If you don't like split() and you don't like matrix() (with its dangling NAs), there's this:
chunk <- function(x, n) (mapply(function(a, b) (x[a:b]), seq.int(from=1, to=length(x), by=n), pmin(seq.int(from=1, to=length(x), by=n)+(n-1), length(x)), SIMPLIFY=FALSE))
Like split(), it returns a list, but it doesn't waste time or space with labels, so it may be more performant.
A few more variants to the pile...
> x <- 1:10
> n <- 3
Note, that you don't need to use the factor function here, but you still want to sort o/w your first vector would be 1 2 3 10:
> chunk <- function(x, n) split(x, sort(rank(x) %% n))
> chunk(x,n)
$`0`
[1] 1 2 3
$`1`
[1] 4 5 6 7
$`2`
[1] 8 9 10
Or you can assign character indices, vice the numbers in left ticks above:
> my.chunk <- function(x, n) split(x, sort(rep(letters[1:n], each=n, len=length(x))))
> my.chunk(x, n)
$a
[1] 1 2 3 4
$b
[1] 5 6 7
$c
[1] 8 9 10
Or you can use plainword names stored in a vector. Note that using sort to get consecutive values in x alphabetizes the labels:
> my.other.chunk <- function(x, n) split(x, sort(rep(c("tom", "dick", "harry"), each=n, len=length(x))))
> my.other.chunk(x, n)
$dick
[1] 1 2 3
$harry
[1] 4 5 6
$tom
[1] 7 8 9 10
Yet another possibility is the splitIndices function from package parallel:
library(parallel)
splitIndices(20, 3)
Gives:
[[1]]
[1] 1 2 3 4 5 6 7
[[2]]
[1] 8 9 10 11 12 13
[[3]]
[1] 14 15 16 17 18 19 20
NB: this works only with numeric values though. If you want to split a character vector, you would need to do some indexing: lapply(splitIndices(20, 3), \(x) letters[1:20][x])

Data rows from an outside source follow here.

theorem execHardFreeze_canonical (p : Fin 16) (s : State) {next : State} (h0 : Canonical s.dev) (h : execHardFreeze p s = .next next) : Canonical next.dev := by
  refine main_canonical h0 (fun e he => ?_) h
  repeat' first
    | with_reducible assumption
    | with_reducible apply atPtn_canonical
    | with_reducible apply p_canonical
    | with_reducible apply seqCommand_canonical
    | simp -implicitDefEqProofs only [Canonical.lit]
    | split
    | intro _
    | dsimp only

theorem execStepCycles_canonical (p : Fin 16) (s : State) {next : State} (h0 : Canonical s.dev) (h : execStepCycles p s = .next next) : Canonical next.dev := by
  refine main_canonical h0 (fun e he => ?_) h
  repeat' first
    | with_reducible assumption
    | with_reducible apply atPtn_canonical
    | with_reducible apply p_canonical
    | with_reducible apply seqCommand_canonical
    | simp -implicitDefEqProofs only [Canonical.lit]
    | split
    | intro _
    | dsimp only

theorem execStepSteps_canonical (p : Fin 16) (s : State) {next : State} (h0 : Canonical s.dev) (h : execStepSteps p s = .next next) : Canonical next.dev := by
  refine main_canonical h0 (fun e he => ?_) h
  repeat' first
    | with_reducible assumption
    | with_reducible apply atPtn_canonical
    | with_reducible apply p_canonical
    | with_reducible apply seqCommand_canonical
    | simp -implicitDefEqProofs only [Canonical.lit]
    | split
    | intro _
    | dsimp only

theorem execStop_canonical (p : Fin 16) (s : State) {next : State} (h0 : Canonical s.dev) (h : execStop p s = .next next) : Canonical next.dev := by
  refine main_canonical h0 (fun e he => ?_) h
  repeat' first
    | with_reducible assumption
    | with_reducible apply atPtn_canonical
    | with_reducible apply p_canonical
    | with_reducible apply seqCommand_canonical
    | simp -implicitDefEqProofs only [Canonical.lit]
    | split
    | intro _
    | dsimp only

theorem execSeqCmdInvalid_canonical (p : Fin 16) (code : Fin 16) (s : State) {next : State} (h0 : Canonical s.dev) (h : execSeqCmdInvalid p code s = .next next) : Canonical next.dev := by
  refine main_canonical h0 (fun e he => ?_) h
  repeat' first
    | with_reducible assumption
    | with_reducible apply atPtn_canonical
    | with_reducible apply p_canonical
    | with_reducible apply seqCommand_canonical
    | simp -implicitDefEqProofs only [Canonical.lit]
    | split
    | intro _
    | dsimp only

theorem execFreezeTimeout_canonical (p : Fin 16) (s : State) {next : State} (h0 : Canonical s.dev) (h : execFreezeTimeout p s = .next next) : Canonical next.dev := by
  refine main_canonical h0 (fun e he => ?_) h
  repeat' first
    | with_reducible assumption
    | with_reducible apply doFreezeTimeout_canonical
    | with_reducible apply p_canonical
    | simp -implicitDefEqProofs only [Canonical.lit]
    | split
    | intro _
    | dsimp only

theorem execSeqTableWrite_canonical (p : Fin 16) (off : Nat) (v : W32) (s : State) {next : State} (h0 : Canonical s.dev) (h : execSeqTableWrite p off v s = .next next) : Canonical next.dev := by
  refine main_canonical h0 (fun e he => ?_) h
  repeat' first
    | with_reducible assumption
    | with_reducible apply atPtn_canonical
    | with_reducible apply doSeqTableWrite_canonical
    | with_reducible apply p_canonical
    | simp -implicitDefEqProofs only [Canonical.lit]
    | split
    | intro _
    | dsimp only

theorem execLinkedCommand_canonical (g : Fin 16) (p : Fin 16) (cmd : Fin 16) (count : W32) (dist : Nat) (intact : Bool) (s : State) {next : State} (h0 : Canonical s.dev) (h : execLinkedCommand g p cmd count dist intact s = .next next) : Canonical next.dev := by
  refine main_canonical h0 (fun e he => ?_) h
  repeat' first
    | with_reducible assumption
    | with_reducible apply doLinkedCommand_canonical
    | with_reducible apply p_canonical
    | simp -implicitDefEqProofs only [Canonical.lit]
    | split
    | intro _
    | dsimp only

You could combine the split/cut, as suggested by mdsummer, with quantile to create even groups:
split(x,cut(x,quantile(x,(0:n)/n), include.lowest=TRUE, labels=FALSE))
This gives the same result for your example, but not for skewed variables.
split(x,matrix(1:n,n,length(x))[1:length(x)])
perhaps this is more clear, but the same idea:
split(x,rep(1:n, ceiling(length(x)/n),length.out = length(x)))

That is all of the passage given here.